En l'absence d'effet du traitement conservateur, on prescrit une chirurgie aux patients. Mais même l'opération n'est pas la clé pour préserver l'audition. Une telle thérapie peut être:

  1. Destructeur. Au cours d'une telle opération, le médecin retire le labyrinthe auriculaire, traverse la 8ème branche nerveuse, procède à la destruction du labyrinthe au laser ou effectue d'autres actions destructrices.
  2. Drainant. Une telle thérapie chirurgicale est conçue pour stimuler la sortie d'endolymphe active de la cavité de l'oreille affectée. Pour ce faire, le médecin peut recourir au drainage du labyrinthe ou de la base du sac endolymphatique, à la perforation de la base de l'étrier, etc.

Il est possible de réaliser une intervention chirurgicale sur le système nerveux autonome basée sur la résection de la corde tympanique, l'intersection du plexus tympanique ou la réalisation d'une sympathectomie cervicale. Ces opérations sont effectuées dans le seul but de mettre fin aux attaques de vertige et, si possible, de préserver l'audition. De ce fait, il devient possible de retrouver la capacité de travailler (même si ce n’est pas complètement, mais seulement partiellement) et d’améliorer la qualité de vie du patient.

La nécessité d'un traitement chirurgical de la maladie de Ménière est déterminée individuellement pour chaque patient.

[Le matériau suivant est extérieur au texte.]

/-- A number that is no word, a row that is no word, and an image that ends inside a word. -/
theorem test_decode_refuses :
    decodeTableWord 16 0x10000 = none ∧ decodeTableWord 24 0 = none ∧
    (decodeBytes [0x0A]).toOption = none ∧ (decodeBytes [0x12, 0x00, 0x07]).toOption = some (.addPtr 2, [0x07]) := by
  decide

/-! ### Single steps -/

/-- V-C2, with another cell beside it. -/
theorem test_incWord_wraps : next? (step (st (List.replicate 11 0) 10 4 50 [(3, 7), (4, 255)])) =
      some (st (List.replicate 11 0) 11 4 51 [(3, 7)]) := by decide

/-- V-C3. -/
theorem test_decWord_wraps : next? (exec (.decWord 0) (st [1] 0 4 50 [])) =
      some (st [1] 1 4 51 [(4, 255)]) := by decide

/-- V-C8: off the tape without bounds checking. -/
theorem test_incWord_faults_off_the_tape : fault? (step (unchecked (cells (st [0x000A, 0x0000] 1 1 1 []) 1))) =
    some (.uncheckedTapeAccess 1 1) := by decide

/-- V-P5: past the end of the tape. -/
theorem test_addPtr_leaves_tape : next? (step (st [0xFFFA] 0 32767 0 [])) =
      some (st [0xFFFA] 1 40958 1 []) := by decide

/-- V-P8. -/
theorem test_addPtr_zero : next? (step (st [0x0002] 0 7 0 [])) =
      some (st [0x0002] 1 7 1 []) := by decide

/-- V-P2. -/
theorem test_subPtr : next? (step (st [0x001B] 0 5 0 [])) =
      some (st [0x001B] 1 2 1 []) := by decide

/-- V-P6: below zero. -/
theorem test_subPtr_below_zero : next? (step (st [0xFFFB] 0 0 0 [])) =
      some (st [0xFFFB] 1 4294959105 1 []) := by decide

/-- V-B5: the outer bracket skips to the end, Clean. -/
theorem test_condLeft_skips : next? (step (st [0x001C, 0x000C, 0x000D, 0x001D] 0 0 0 [])) =
      some (st [0x001C, 0x000C, 0x000D, 0x001D] 4 0 1 []) := by decide

/-- R130, example: the cell is 1, so the body is entered. -/
theorem test_condLeft_enters : next? (step (st [0x0000, 0x000C, 0x000D] 1 0 1 [(0, 1)])) =
      some (st [0x0000, 0x000C, 0x000D] 2 0 2 [(0, 1)]) := by decide

/-- V-B3, step 5: back to the body. -/
theorem test_condRight_repeats : next? (step (st [0x0000, 0x0000, 0x0014, 0x0001, 0x0015] 4 0 4 [(0, 1)])) =
      some (st [0x0000, 0x0000, 0x0014, 0x0001, 0x0015] 3 0 5 [(0, 1)]) := by decide

/-- V-B2, step 4: the loop is left. -/
theorem test_condRight_leaves : next? (step (st [0x0001, 0x0014, 0x0000, 0x0015] 3 0 3 [])) =
      some (st [0x0001, 0x0014, 0x0000, 0x0015] 4 0 4 []) := by decide

/-- R120, example. -/
theorem test_input_value : next? (step (offering (st [0x0006] 0 0 0 [(0, 9)]) [72])) =
      some (st [0x0006] 1 0 1 [(0, 72)]) := by decide

/-- V-I4: exhausted at once, Sentinel(255); and V-I5: no answer. -/
theorem test_input_sentinel_and_hold :
    next? (step (exhausted (policy (st [0x0006, 0x0007] 0 0 0 []) (.sentinel 255)))) =
      some (exhausted (policy (st [0x0006, 0x0007] 1 0 1 [(0, 255)]) (.sentinel 255))) ∧
    next? (step (st [0x0006, 0x0007] 0 0 0 [])) =
      some (requesting (st [0x0006, 0x0007] 0 0 0 [])) := by decide

/-- R123, example. -/
theorem test_output : next? (exec (.output 0) (st [] 46 0 400 [(0, 72)])) =
      some { st [] 47 0 401 [(0, 72)] with output := [72] } := by decide

/-- V-P12 and V-G4: Fault over Clean and over Forced; the offending index is 0. -/
theorem test_fault_first :
    (ceiling (cells (st [0x000A] 1 1 1 []) 1) 1).status =
      { halted := true, exitClass := some .fault, ip := 1, stepCount := 1, faultIp := some 0 } := by decide

/-- V-G2, V-G3. -/
theorem test_clean_over_forced :
    (ceiling (st [0] 1 0 1 [(0, 1)]) 1).exitClass = some .clean ∧
    (ceiling (st [0, 0] 1 0 1 [(0, 1)]) 1).exitClass = some .forced := by decide

/-- R96 with D27: a core that the ceiling has halted (V-G3), whose ceiling the host then raises; it stays halted, Forced. -/
def raisedCeiling : State :=
  (ceiling (st [0, 0] 1 0 1 [(0, 1)]) 1).hostMove (.configure { cfg with stepCeiling := some 9 })

theorem test_raised_ceiling_does_not_resume :
    next? (step raisedCeiling) = some raisedCeiling ∧ raisedCeiling.guard = true ∧
    raisedCeiling.status = { halted := true, exitClass := some .forced, ip := 1, stepCount := 1, faultIp := none } ∧
    (next? raisedCeiling.resetRun).map State.halted = some false := by decide

/-- R70, R150, R173: the host loads a lone CondLeft or sets a TAPE_SIZE of 0 on a halted core; the reset after it is refused. -/
theorem test_relaunch_is_refused :
    refusal? ((st [] 0 0 0 []).hostMove (.load [0x000C, 0x0000])).resetRun = some .illFormedProgram ∧
    refusal? ((st [] 0 0 0 []).hostMove (.configure { cfg with tapeSize := 0 })).resetRun = some .badConfig := by decide

/-- R124: the count line is there after the run only (V-I6 holds for ever), and outlives a change of the configuration. -/
theorem test_count_line :
    (ceiling (requesting (st [6] 0 0 0 [])) 1).countLine = none ∧
    (ceiling (st [0, 0] 1 0 1 [(0, 1)]) 1).countLine = some "instructions executed: 1" ∧
    (((ceiling (st [0, 0] 1 0 1 [(0, 1)]) 1).hostMove (.configure cfg)).countLine =
      some "instructions executed: 1") := by decide

/-- Log 19: no move of the host on a core stopped at the model-only fault. -/
theorem test_no_move_after_the_fault :
    (unchecked (st [0] 0 32768 0 [])).hostMove (.load []) = unchecked (st [0] 0 32768 0 []) := by decide

/-- R124: the values 72, 105, 0, 255 in both modes. -/
theorem test_render :
    render true [72, 105, 0, 255] = [0x48, 0x69, 0x00, 0xFF] ∧
    render false [72, 105, 0, 255] =
      [0x37, 0x32, 0x20, 0x31, 0x30, 0x35, 0x20, 0x30, 0x20, 0x32, 0x35, 0x35, 0x20] := by decide

/-- T-2, T-19, T-11, T-13: the sources `>><`, `[>[-]<-]`, `][` and `[]]`. -/
theorem test_translate :
    translateSource 13 [0x3E, 0x3E, 0x3C] = .ok [.addPtr 2, .subPtr 1] ∧
    translateSource 13 [0x5B, 0x3E, 0x5B, 0x2D, 0x5D, 0x3C, 0x2D, 0x5D] =
      .ok [.condLeft 7, .addPtr 1, .condLeft 2, .decWord 0, .condRight 2, .subPtr 1, .decWord 0, .condRight 7] ∧
    translateSource 13 [0x5D, 0x5B] = .error (.unbalancedBracket 1) ∧
    translateSource 13 [0x5B, 0x5D, 0x5D] = .error (.unbalancedBracket 2) := ⟨rfl, rfl, rfl, rfl⟩

/-- S-D and T-15 at IMM_BITS = 1 (IMM_CAP 1): a run and a distance of 2. -/
theorem test_translate_overflow :
    translateSource 1 [0x78, 0x3E, 0x3E] = .error (.immediateOverflow 1) ∧
    translateSource 1 [0x5B, 0x2B, 0x5D] = .error (.jumpRangeOverflow 0) := ⟨rfl, rfl⟩

/-- The word placed by the host's harness is the one the next step runs, for a bracket whose partner lies far off too. -/
theorem test_withFetchWord :
    (State.reset.withFetchWord 16 0x0023).current = some (.subPtr 4) ∧
    (State.reset.withFetchWord 16 0x0024).current = some (.condLeft 4) ∧
    wellFormedProgram (codeOf cfg (State.reset.withFetchWord 16 0x0024).program) = true := by decide

/-! ### Witnesses: for every statement with hypotheses, values that meet them, at the boundary of each range -/

/-- The Program of Scenario B, `+[]`, after its first step and before its second. -/
def loop (ip : Nat) (tape : Memory) : State := st [0x0000, 0x000C, 0x000D] ip 0 1 tape

theorem test_loop_launched (ip : Nat) (tape : Memory) : (loop ip tape).Launched := by
  unfold State.Launched State.WellFormed
  show LegalConfig cfg 3 ∧ wordsFit cfg [0x0000, 0x000C, 0x000D] = true ∧
    wellFormedProgram (codeOf cfg [0x0000, 0x000C, 0x000D]) = true
  decide

theorem test_witness_DecodeOfEncode :
    (Instr.condLeft 8191).wf 13 = true ∧ (Instr.output 1).wf 1 = true ∧ (Instr.incWord 0).wf 0 = true := by decide

theorem test_witness_EncodeOfDecode : 0xFFFF < 2 ^ wordBitsOf 13 ∧ 15 < 2 ^ wordBitsOf 1 := by decide

/-- A core to reset: with P1 and P2, without P1, without P2. -/
theorem test_witness_Reset :
    (loop 3 []).Launched ∧ ¬ LegalConfig (cells (loop 3 []) 0).config 3 ∧
    (LegalConfig cfg 1 ∧ ¬ (st [0x000C] 0 0 0 []).WellFormed) ∧
    (∃ t, (loop 3 []).resetRun = .next t) :=
  ⟨test_loop_launched 3 [], by decide, ⟨by decide, fun h => absurd h.2 (by decide)⟩, _, rfl⟩

/-- A halted core in the diagnostics configuration and one outside it. -/
theorem test_witness_Sink :
    (ceiling (st [0] 1 0 1 []) 9).halted = true ∧ (ceiling (st [0] 1 0 1 []) 9).config.boundsCheck = true ∧
    (ceiling (st [0] 1 0 1 []) 9).config.stepCeiling ≠ none ∧ (ceiling (st [0] 1 0 1 []) 9).haltedAs = none ∧
    (loop 3 []).halted = true ∧ (loop 3 []).config.stepCeiling = none ∧ (loop 0 []).halted = false := by decide

theorem test_witness_ByteImage : ∀ w ∈ [0x0000, 0x0124, 0xFFFF], w < 2 ^ 16 := by decide

/-- The core after reset and one with a halt on record, to launch from; one launch for each of the three clauses: TAPE_SIZE
0; a lone bracket and a word of 17 bits; the Program `+[]`. -/
theorem test_witness_LaunchChecks :
    State.reset.halted = true ∧ raisedCeiling.halted = true ∧
    ¬ LegalConfig { cfg with tapeSize := 0 } 0 ∧
    (LegalConfig cfg 1 ∧ ¬ (wordsFit cfg [0x000C] = true ∧ wellFormedProgram (codeOf cfg [0x000C]) = true)) ∧
    (LegalConfig cfg 1 ∧ ¬ (wordsFit cfg [0x10000] = true ∧ wellFormedProgram (codeOf cfg [0x10000]) = true)) ∧
    (LegalConfig cfg 3 ∧ wordsFit cfg [0x0000, 0x000C, 0x000D] = true ∧
      wellFormedProgram (codeOf cfg [0x0000, 0x000C, 0x000D]) = true) := by decide

/-- A store at the last cell; a pointer move from off the tape; another cell. -/
theorem test_witness_TapeAccess :
    Memory.wf [(3, 7), (32767, 1)] = true ∧ (3 : Nat) ≠ 32767 ∧
    (next? (exec (.incWord 0) (st [0] 0 32767 0 []))).isSome = true ∧ (Instr.incWord 0).accessesTape = true ∧
    (next? (exec (.addPtr 1) (st [0] 0 32768 0 []))).isSome = true ∧ (Instr.addPtr 1).accessesTape = false := by decide

theorem test_witness_ProgramStore_runs : Runs 2 (loop 0 []) { loop 2 [(0, 1)] with stepCount := 3 } := by
  unfold Runs
  rfl

theorem test_witness_ProgramStore_step : step (loop 0 []) = .next { loop 1 [(0, 1)] with stepCount := 2 } := by rfl

/-- A word to run at the last index; the end of the Program; a halt on record; a configuration that is not legal. -/
theorem test_witness_StepRuns :
    ((loop 2 []).haltedAs = none ∧ LegalConfig cfg 3 ∧ (loop 2 []).guard = true ∧ (loop 2 []).program[2]? = some 0x000D) ∧
    (LegalConfig cfg 3 ∧ (loop 3 []).guard = false) ∧ raisedCeiling.haltedAs ≠ none ∧
    ((cells (loop 2 []) 0).haltedAs = none ∧ ¬ LegalConfig (cells (loop 2 []) 0).config 3) := by decide

/-- The last word of a Program, in a legal configuration. -/
theorem test_witness_Fetch :
    (loop 2 []).guard = true ∧ (loop 2 []).haltedAs = none ∧ LegalConfig cfg 3 ∧ (loop 2 []).fetch = some 0x000D := by decide

/-- Each term of the guard false by itself, at its boundary; the ceiling just not reached. -/
theorem test_witness_Guard :
    (st [0] 1 0 0 []).guard = false ∧ (st [0] 0 32768 0 []).guard = false ∧ (st [0] 0 32767 0 []).guard = true ∧
    (ceiling (st [0] 0 0 5 []) 5).guard = false ∧ (ceiling (st [0] 0 0 4 []) 5).guard = true ∧
    (ceiling (st [0] 0 0 5 []) 5).config.stepCeiling = some 5 := by decide

/-- A taken bracket, an instruction that is no bracket, and an Input that holds, each with its next state. -/
theorem test_witness_Advance :
    (next? (exec (.condRight 1) (loop 2 [(0, 1)]))).isSome = true ∧
    (next? (exec (.output 0) (loop 0 []))).isSome = true ∧
    next? (exec (.input 0) (loop 0 [])) = some (requesting (loop 0 [])) ∧ (loop 0 []).input.request = none ∧
    (next? (exec (.input 0) (offering (loop 0 []) [0]))).isSome = true := by decide

/-- The five outcomes. No request is outstanding in these states. -/
theorem test_witness_StepOutcomes :
    (loop 3 []).stepKind = .halts .clean ∧ (st [6] 0 0 0 []).stepKind = .holds ∧ (loop 0 []).stepKind = .executes ∧
    (unchecked (st [0] 0 32768 0 [])).stepKind = .faults (.uncheckedTapeAccess 0 32768) ∧
    (st [0x000C] 0 0 0 []).stepKind = .refuses .illFormedProgram ∧
    (cells (st [0] 0 0 0 []) 0).stepKind = .refuses .badConfig := by decide

theorem test_no_request (s : State) (h : s.inputRequest = false) : s.RequestWf := by
  intro hr
  rw [h] at hr
  cases hr

/-- An outstanding request in a state that meets the invariant. -/
theorem test_held_request : (requesting (st [6] 0 32767 0 [])).RequestWf := fun _ => ⟨by decide, 0, by decide⟩

/-- A halted core with a legal configuration, one with a halt on record and an illegal configuration, and a running core. -/
theorem test_witness_HaltedCore :
    ((loop 3 []).Meaningful ∧ (loop 3 []).halted = true) ∧
    (((loop 3 []).hostMove (.configure { cfg with tapeSize := 0 })).Meaningful ∧
      ¬ LegalConfig { cfg with tapeSize := 0 } 3 ∧
      ((loop 3 []).hostMove (.configure { cfg with tapeSize := 0 })).halted = true) ∧
    (loop 0 []).halted = false := by decide

/-- A class on record. -/
theorem test_witness_RecordedClass : raisedCeiling.haltedAs.map HaltRecord.exitClass = some .forced := by decide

Il n'y a pas d'indications spécifiques pour une telle technique thérapeutique, le choix est donc donné à la fois au médecin traitant et au patient lui-même.

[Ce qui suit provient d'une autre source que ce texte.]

-- ==== Sys2Proof/Machine/Ops.lean ====
section
/-! DEFINITION. The named operations every command is made of: reading and writing limb registers, answering, taking a
fault and leaving FAULT, the common front end of checks, reset, and the command port. A command is a function from the
engine to the engine after it and the one response (30_encoding.md R60, 20_memory.md R39). -/

namespace Sys2Proof.Machine

/-! ### Limb registers (10_state.md R11, R12) -/

/-- The register file with `f i` in register `i`. -/
def limbsOf (f : Nat → Word) : Limbs := ⟨⟨(List.range NMAX).map f⟩, by simp⟩

/-- Read of `x[i]`: register `i` as it stands; no register is hardwired (R12). Beyond the 18 registers, where no
command reads (`i < n ≤ NMAX` is checked first, R153), it is zero. -/
def Engine.limb (e : Engine) (i : Nat) : Word := e.limbs.toList.getD i 0

/-- The first `n` limbs as unsigned integers, least significant first (R6, R11). -/
def Engine.lanes (e : Engine) (n : Nat) : List Nat := (List.range n).map fun i => (e.limb i).toNat

/-- `x[i] <- w` (R12). -/
def Engine.setLimb (e : Engine) (i : Nat) (w : Word) : Engine :=
  { e with limbs := limbsOf fun j => if j = i then w else e.limb j }

/-- `for i: x[i] <- q[i]` over as many limbs as `q` has; the others keep their values. The values are below `2^64`
where it is used. -/
def Engine.setLanes (e : Engine) (q : List Nat) : Engine :=
  { e with limbs := limbsOf fun j => if j < q.length then BitVec.ofNat 64 (q.getD j 0) else e.limb j }

/-! ### Responses -/

/-- `zext_64(v)` (00_scope.md R6). -/
def zext64 (v : Nat) : Word := BitVec.ofNat 64 v

/-- `respond(OK, d)` (00_scope.md R6, R68). -/
def respondOk (d : Word) (e : Engine) : Engine × Response := (e, ⟨.ok, d⟩)

/-- `raise Fault(code)` (60_exceptions.md R157): `PHASE <- FAULT`, `ERR <- code`, respond `(code, 0)`; nothing else
changes. -/
def raiseFault (c : FaultCode) (e : Engine) : Engine × Response :=
  ({ e with phase := .fault, err := some c }, ⟨c.status, 0⟩)

/-- The answer to a command ignored in phase FAULT (60_exceptions.md R155): `(E_FLT, 0)`, nothing changes. -/
def ignoreFaulted (e : Engine) : Engine × Response := (e, ⟨.eFlt, 0⟩)

/-- The start of a call and the only exit from FAULT by a command (40_control.md R80, 60_exceptions.md R158): the mode,
all 18 limbs, `COUT` and `ERR` anew, phase ACCUM. -/
def beginCall (m : Mode) (e : Engine) : Engine :=
  { e with mode := m, limbs := limbsOf fun _ => 0, cout := 0, err := none, phase := .accum }

/-! ### The checks before a command (60_exceptions.md R156) -/

/-- Which command is admitted in which phase (the second table of 10_state.md R17). -/
def admits : Opcode → Phase → Bool
  | .init, _ => true
  | .rds, _ => true
  | .acc, .accum => true
  | .wrl, .accum => true
  | .norm, .accum => true
  | .unpk, .normd => true
  | .rdl, .accum => true
  | .rdl, .normd => true
  | .rdt, .accum => true
  | .rdt, .normd => true
  | .rdc, .accum => true
  | .rdc, .normd => true
  | .acc, .idle | .acc, .normd | .acc, .fault => false
  | .wrl, .idle | .wrl, .normd | .wrl, .fault => false
  | .norm, .idle | .norm, .normd | .norm, .fault => false
  | .unpk, .idle | .unpk, .accum | .unpk, .fault => false
  | .rdl, .idle | .rdl, .fault => false
  | .rdt, .idle | .rdt, .fault => false
  | .rdc, .idle | .rdc, .fault => false

/-- The front end of a well-formed command, steps 2, 4 and 5 of R156, in that order: phase FAULT, admission, operand
range; `body` is what comes after (steps 6 and 7). -/
def frontEnd (o : Opcode) (inRange : Engine → Bool) (body : Engine → Engine × Response) (e : Engine) :
    Engine × Response :=
  if e.phase = .fault then
    if admits o .fault then body e else ignoreFaulted e
  else if ¬ admits o e.phase then raiseFault .eSeq e
  else if ¬ inRange e then raiseFault .eIdx e
  else body e

/-- What an ill-formed word does, steps 2 and 3 of R156 (R151, R155). -/
def rejectWord (e : Engine) : Engine × Response :=
  if e.phase = .fault then ignoreFaulted e else raiseFault .eOpc e

/-! ### The command port (30_encoding.md R60) -/

/-- One transaction: the engine changes as `f` says and exactly one response is delivered (R60, R39). -/
def transact (f : Engine → Engine × Response) (s : State) : Host.Outcome State Fault Refusal :=
  .next { s with engine := (f s.engine).1, responses := s.responses ++ [(f s.engine).2] }

/-- The next external event and the state with it taken from the port; `none` when nothing has been issued (R41: in
issue order). -/
def takeInput (s : State) : Option (Input × State) :=
  match s.pending with
  | [] => none
  | x :: rest => some (x, { s with pending := rest })

/-- The reset event (70_reset_and_hazards.md R170): the engine is put in its reset state. No response is delivered; what
the host has issued and received is the host's and stays (log entry 6). -/
def resetEngine (s : State) : State := { s with engine := Engine.reset }

/-- The host issues one more event, after those already issued (R41). -/
def submit (x : Input) (s : State) : State := { s with pending := s.pending ++ [x] }

/-- A request put where the next step takes it, before everything already issued (log entry 5). -/
def placeNext (cmd : CmdWord) (wdata : Word) (s : State) : State :=
  { s with pending := .request cmd wdata :: s.pending }

end Sys2Proof.Machine
end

Meniere's Cure est-il curable?

Dans un très grand nombre de cas, les patients ne peuvent pas complètement se débarrasser de cette maladie. Cela est dû principalement au fait que les causes du développement de la pathologie de l’oreille ne sont toujours pas complètement comprises. Ainsi, toutes les méthodes de traitement appliquées visent principalement à réduire l'intensité des symptômes et à améliorer la qualité de la vie. Parfois, lors d’une intervention chirurgicale, les médecins détruisent l’appareil vestibulaire, provoquant la mort des cellules réceptrices.

Cependant, dans de nombreux cas, toutes les mesures thérapeutiques ne font que soulager les vertiges, améliorer l'audition et prolonger la phase de rémission de la maladie de Ménière. En général, les patients doivent apprendre à vivre avec leur pathologie, car il est toujours impossible de la guérir complètement. Mais une personne peut prévenir la rechute de la maladie - pour cela, il suffit de déterminer les facteurs qui provoquent et, si possible, d'éviter leurs effets sur le corps.

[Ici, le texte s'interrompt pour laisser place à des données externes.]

-- ==== Sys2Proof/Machine/Step.lean ====
section
/-! DEFINITION. One step of the machine (00_scope.md R5, 20_memory.md R41): the engine takes the next external event, if
there is one, and handles it to completion. A request is one transaction (30_encoding.md R60), reset one atomic step
(70_reset_and_hazards.md R170); with nothing issued nothing happens, for the engine never acts on its own (R5). -/

namespace Sys2Proof.Machine

/-- One step. A well-formed command word runs its command; an ill-formed one is rejected (60_exceptions.md R156). -/
def step (s : State) : Host.Outcome State Fault Refusal :=
  match takeInput s with
  | none => .next s
  | some (.reset, t) => .next (resetEngine t)
  | some (.request cmd wdata, t) =>
    match decode cmd wdata with
    | .ok i => exec i t
    | .error _ => transact rejectWord t

/-- `s` with a table-numbered instruction as the request the very next step takes (log entry 5: commands come from the
host; this stands for the host issuing it). -/
def State.withFetchWord (s : State) (nbits w : Nat) : State :=
  placeNext (tableRequest nbits w).1 (tableRequest nbits w).2 s

end Sys2Proof.Machine
end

Plus favorable est le pronostic du syndrome de Ménière, qui n'est pas une maladie indépendante. L’accumulation d’endolymphe est un processus secondaire, raison pour laquelle le médecin ORL sait. En règle générale, le traitement prescrit est efficace et les symptômes désagréables disparaissent complètement.

Si le patient respecte toutes les prescriptions de son médecin et évite les facteurs provoquant l'aggravation du processus pathologique, il ne se souviendra plus de lui-même. Dans ce cas, il est prudent de parler d'un traitement complet du syndrome de Ménière.